Exercise aim:
Within the records below, reproduce without change the lines from the line that has "def Shows (w" through the line that has "Shows w (xs", and only those.

** Exercise materials follows **

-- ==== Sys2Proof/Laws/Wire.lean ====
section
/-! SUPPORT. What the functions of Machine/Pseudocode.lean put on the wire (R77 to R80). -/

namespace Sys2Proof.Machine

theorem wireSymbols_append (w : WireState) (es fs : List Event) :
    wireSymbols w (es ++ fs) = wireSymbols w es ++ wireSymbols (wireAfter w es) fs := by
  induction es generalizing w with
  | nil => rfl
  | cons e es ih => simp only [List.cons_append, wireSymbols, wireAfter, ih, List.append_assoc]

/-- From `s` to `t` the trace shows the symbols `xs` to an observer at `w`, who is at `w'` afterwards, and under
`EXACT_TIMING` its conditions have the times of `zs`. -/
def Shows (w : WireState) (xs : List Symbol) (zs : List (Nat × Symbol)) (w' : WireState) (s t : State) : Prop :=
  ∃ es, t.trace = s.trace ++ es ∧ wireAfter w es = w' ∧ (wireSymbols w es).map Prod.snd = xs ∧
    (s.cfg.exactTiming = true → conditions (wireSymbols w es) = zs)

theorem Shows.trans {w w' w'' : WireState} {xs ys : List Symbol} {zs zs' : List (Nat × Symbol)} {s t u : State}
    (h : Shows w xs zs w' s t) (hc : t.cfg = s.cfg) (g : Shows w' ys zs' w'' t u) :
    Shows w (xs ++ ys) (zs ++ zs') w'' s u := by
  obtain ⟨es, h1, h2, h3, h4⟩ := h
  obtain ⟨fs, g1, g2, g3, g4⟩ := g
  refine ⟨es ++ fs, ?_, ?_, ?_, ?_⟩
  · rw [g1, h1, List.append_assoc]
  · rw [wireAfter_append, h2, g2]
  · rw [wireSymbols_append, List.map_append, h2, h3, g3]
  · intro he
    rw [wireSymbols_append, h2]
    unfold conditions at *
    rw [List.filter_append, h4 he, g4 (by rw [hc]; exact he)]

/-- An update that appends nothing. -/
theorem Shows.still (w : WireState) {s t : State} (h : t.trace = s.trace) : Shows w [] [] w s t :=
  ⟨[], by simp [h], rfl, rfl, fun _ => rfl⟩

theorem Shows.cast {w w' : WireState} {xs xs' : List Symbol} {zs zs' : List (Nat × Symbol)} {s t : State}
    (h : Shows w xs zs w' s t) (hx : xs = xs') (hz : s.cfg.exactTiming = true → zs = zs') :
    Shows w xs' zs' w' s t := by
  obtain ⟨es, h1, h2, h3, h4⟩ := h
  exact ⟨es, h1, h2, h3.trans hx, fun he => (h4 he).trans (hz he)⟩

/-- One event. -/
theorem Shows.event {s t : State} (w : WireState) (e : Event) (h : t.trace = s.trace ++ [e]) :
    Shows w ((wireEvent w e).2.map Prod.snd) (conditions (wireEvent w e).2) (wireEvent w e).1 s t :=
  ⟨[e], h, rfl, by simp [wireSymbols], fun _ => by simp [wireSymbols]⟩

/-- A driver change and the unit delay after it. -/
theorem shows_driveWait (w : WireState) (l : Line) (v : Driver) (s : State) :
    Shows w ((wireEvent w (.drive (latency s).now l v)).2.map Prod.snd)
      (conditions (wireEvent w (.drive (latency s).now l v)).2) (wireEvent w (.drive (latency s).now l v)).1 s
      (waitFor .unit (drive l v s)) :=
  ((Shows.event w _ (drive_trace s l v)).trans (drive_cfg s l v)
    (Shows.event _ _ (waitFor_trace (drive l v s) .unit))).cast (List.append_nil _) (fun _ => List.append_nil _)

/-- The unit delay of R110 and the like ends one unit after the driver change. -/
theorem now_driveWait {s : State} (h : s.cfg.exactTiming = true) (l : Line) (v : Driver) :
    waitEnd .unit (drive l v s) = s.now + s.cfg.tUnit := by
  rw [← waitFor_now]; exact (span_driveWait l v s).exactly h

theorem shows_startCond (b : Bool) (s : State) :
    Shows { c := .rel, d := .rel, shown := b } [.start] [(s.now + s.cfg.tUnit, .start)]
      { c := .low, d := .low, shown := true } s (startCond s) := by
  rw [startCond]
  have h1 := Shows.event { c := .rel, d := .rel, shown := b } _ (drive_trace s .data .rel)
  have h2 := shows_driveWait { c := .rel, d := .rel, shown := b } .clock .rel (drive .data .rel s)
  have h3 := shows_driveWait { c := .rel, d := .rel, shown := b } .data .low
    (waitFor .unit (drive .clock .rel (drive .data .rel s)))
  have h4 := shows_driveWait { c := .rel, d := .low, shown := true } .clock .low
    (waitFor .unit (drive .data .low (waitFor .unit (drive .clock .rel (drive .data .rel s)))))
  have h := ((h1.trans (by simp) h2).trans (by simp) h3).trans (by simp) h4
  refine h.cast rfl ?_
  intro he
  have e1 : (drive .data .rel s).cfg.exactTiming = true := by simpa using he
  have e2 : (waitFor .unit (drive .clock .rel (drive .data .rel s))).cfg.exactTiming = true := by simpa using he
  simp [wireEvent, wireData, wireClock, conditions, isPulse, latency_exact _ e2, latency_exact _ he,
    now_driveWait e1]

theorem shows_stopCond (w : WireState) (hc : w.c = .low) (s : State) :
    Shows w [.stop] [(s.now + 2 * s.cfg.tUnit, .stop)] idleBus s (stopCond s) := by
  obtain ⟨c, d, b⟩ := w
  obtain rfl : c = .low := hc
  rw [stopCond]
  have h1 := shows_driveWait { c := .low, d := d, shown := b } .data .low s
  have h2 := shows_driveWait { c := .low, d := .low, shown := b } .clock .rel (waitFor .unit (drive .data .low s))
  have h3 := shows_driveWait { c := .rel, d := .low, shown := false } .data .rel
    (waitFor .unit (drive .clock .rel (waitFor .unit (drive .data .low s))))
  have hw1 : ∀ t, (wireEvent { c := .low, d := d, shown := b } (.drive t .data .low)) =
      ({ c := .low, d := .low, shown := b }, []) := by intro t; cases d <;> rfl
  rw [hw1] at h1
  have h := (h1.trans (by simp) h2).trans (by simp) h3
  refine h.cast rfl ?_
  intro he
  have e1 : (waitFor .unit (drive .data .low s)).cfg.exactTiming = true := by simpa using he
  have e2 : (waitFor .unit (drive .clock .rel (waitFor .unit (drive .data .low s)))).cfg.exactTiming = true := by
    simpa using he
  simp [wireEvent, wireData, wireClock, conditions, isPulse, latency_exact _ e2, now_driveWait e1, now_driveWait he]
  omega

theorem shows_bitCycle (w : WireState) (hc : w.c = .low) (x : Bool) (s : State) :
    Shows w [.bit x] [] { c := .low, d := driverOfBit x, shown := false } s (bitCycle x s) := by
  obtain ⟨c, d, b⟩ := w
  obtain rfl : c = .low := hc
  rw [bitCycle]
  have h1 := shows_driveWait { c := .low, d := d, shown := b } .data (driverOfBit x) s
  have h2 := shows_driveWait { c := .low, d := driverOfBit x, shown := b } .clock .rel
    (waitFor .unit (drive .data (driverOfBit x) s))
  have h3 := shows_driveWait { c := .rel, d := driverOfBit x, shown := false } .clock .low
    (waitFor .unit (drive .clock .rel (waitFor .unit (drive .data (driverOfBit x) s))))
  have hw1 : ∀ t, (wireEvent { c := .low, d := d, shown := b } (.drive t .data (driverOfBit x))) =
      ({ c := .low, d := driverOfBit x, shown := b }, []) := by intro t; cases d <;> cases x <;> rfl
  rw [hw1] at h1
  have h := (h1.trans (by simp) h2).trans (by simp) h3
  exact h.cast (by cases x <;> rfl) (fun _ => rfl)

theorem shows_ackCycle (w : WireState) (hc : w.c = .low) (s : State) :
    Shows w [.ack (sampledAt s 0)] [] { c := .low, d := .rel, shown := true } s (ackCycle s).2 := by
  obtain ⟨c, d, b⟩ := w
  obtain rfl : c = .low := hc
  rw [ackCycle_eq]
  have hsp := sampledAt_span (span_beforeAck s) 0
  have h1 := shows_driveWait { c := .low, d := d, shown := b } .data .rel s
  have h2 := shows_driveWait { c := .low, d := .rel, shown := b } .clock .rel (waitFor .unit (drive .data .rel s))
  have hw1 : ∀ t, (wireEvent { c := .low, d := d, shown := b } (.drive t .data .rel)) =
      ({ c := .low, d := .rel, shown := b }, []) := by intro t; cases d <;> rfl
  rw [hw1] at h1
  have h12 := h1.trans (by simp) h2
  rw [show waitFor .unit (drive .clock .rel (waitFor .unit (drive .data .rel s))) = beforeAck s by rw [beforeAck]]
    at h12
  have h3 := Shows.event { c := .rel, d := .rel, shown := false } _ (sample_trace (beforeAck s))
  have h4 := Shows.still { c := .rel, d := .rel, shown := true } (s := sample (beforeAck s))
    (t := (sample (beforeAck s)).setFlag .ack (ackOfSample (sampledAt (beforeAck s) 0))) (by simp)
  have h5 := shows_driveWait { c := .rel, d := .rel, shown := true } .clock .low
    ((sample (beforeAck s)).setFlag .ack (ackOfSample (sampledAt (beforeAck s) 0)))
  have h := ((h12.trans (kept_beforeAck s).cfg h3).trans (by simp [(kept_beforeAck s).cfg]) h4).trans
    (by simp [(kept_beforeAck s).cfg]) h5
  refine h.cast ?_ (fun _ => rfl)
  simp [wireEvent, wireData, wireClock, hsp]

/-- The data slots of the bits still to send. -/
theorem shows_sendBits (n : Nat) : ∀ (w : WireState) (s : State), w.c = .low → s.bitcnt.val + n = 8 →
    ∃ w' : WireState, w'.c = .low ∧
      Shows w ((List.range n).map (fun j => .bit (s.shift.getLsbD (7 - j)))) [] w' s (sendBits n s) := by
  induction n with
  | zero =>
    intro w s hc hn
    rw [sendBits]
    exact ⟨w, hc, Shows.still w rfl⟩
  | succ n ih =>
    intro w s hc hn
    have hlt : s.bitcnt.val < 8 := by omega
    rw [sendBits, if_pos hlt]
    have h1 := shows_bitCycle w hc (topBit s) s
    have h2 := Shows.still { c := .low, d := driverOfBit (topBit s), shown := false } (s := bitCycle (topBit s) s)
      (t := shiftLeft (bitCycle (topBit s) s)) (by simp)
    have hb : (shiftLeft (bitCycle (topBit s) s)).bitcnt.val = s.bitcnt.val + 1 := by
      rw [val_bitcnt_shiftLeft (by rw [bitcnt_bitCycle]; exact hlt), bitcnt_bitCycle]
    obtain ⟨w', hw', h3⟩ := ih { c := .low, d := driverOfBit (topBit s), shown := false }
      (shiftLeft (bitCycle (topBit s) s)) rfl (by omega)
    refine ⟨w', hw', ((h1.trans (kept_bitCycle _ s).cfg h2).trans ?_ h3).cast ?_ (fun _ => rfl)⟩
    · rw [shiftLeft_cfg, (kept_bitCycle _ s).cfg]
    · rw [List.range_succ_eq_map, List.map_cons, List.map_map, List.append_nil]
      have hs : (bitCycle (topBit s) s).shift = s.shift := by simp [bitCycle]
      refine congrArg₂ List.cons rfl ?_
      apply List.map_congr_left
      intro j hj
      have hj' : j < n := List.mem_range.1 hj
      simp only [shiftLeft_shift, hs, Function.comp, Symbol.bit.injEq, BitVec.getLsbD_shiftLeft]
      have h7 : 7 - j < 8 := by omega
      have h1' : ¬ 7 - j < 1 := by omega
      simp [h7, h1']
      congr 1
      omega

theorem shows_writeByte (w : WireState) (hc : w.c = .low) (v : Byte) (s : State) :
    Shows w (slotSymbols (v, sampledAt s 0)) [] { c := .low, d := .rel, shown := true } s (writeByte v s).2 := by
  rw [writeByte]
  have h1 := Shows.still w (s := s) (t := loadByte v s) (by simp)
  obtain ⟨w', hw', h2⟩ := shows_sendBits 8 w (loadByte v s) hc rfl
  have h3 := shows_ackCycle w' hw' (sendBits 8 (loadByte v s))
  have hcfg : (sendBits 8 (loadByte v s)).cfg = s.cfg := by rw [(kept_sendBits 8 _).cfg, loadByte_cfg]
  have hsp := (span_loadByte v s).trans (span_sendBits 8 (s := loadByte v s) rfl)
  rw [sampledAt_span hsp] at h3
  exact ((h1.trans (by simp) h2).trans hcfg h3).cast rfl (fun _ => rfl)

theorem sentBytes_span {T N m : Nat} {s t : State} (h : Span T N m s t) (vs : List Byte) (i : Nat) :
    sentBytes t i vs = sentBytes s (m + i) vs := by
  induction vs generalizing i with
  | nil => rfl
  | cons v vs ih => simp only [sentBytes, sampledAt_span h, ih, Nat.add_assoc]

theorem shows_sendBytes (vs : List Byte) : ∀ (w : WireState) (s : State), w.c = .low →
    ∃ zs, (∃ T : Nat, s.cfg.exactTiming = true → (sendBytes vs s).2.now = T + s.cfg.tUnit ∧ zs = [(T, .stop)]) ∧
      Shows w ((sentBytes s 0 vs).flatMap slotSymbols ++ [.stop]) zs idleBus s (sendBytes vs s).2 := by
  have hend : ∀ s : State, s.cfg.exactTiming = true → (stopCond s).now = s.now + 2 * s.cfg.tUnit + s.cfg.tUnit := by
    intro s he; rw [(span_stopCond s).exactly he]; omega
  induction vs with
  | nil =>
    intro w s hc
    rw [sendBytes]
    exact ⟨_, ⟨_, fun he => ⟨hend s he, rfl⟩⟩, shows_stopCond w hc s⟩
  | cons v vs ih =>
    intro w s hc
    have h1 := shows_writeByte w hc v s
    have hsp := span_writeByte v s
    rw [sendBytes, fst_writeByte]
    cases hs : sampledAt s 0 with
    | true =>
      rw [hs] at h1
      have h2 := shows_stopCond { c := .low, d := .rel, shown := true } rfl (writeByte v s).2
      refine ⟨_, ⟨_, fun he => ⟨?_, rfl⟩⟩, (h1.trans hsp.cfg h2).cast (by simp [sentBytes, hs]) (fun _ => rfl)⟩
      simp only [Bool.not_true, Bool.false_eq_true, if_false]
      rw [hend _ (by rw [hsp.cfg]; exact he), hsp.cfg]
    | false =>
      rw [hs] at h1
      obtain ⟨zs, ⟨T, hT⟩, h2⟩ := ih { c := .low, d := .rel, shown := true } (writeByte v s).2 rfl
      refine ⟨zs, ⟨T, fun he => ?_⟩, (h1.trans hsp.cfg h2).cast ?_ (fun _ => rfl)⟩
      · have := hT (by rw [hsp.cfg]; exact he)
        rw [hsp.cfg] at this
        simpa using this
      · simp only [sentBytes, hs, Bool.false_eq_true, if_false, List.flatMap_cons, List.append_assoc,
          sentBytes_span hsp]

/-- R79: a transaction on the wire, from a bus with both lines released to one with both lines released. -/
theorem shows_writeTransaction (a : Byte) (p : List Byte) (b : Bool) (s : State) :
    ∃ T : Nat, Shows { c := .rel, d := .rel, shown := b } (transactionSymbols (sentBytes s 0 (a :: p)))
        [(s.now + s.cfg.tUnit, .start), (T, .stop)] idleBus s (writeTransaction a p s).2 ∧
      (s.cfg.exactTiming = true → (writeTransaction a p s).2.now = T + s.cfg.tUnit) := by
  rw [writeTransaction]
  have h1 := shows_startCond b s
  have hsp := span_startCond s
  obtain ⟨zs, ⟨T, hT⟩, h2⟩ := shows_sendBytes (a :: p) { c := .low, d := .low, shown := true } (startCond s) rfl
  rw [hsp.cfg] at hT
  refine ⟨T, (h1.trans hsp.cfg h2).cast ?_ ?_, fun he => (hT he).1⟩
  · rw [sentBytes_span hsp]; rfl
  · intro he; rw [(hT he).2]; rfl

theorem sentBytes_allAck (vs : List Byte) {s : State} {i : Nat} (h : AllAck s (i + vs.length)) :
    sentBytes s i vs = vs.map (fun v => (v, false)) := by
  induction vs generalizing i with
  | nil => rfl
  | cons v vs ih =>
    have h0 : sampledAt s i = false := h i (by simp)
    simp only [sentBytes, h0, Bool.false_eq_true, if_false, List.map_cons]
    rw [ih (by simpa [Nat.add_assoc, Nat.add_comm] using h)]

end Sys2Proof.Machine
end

** End of Exercise materials **

Response:
def Shows (w : WireState) (xs : List Symbol) (zs : List (Nat × Symbol)) (w' : WireState) (s t : State) : Prop :=
  ∃ es, t.trace = s.trace ++ es ∧ wireAfter w es = w' ∧ (wireSymbols w es).map Prod.snd = xs ∧
    (s.cfg.exactTiming = true → conditions (wireSymbols w es) = zs)

theorem Shows.trans {w w' w'' : WireState} {xs ys : List Symbol} {zs zs' : List (Nat × Symbol)} {s t u : State}
    (h : Shows w xs zs w' s t) (hc : t.cfg = s.cfg) (g : Shows w' ys zs' w'' t u) :
    Shows w (xs ++ ys) (zs ++ zs') w'' s u := by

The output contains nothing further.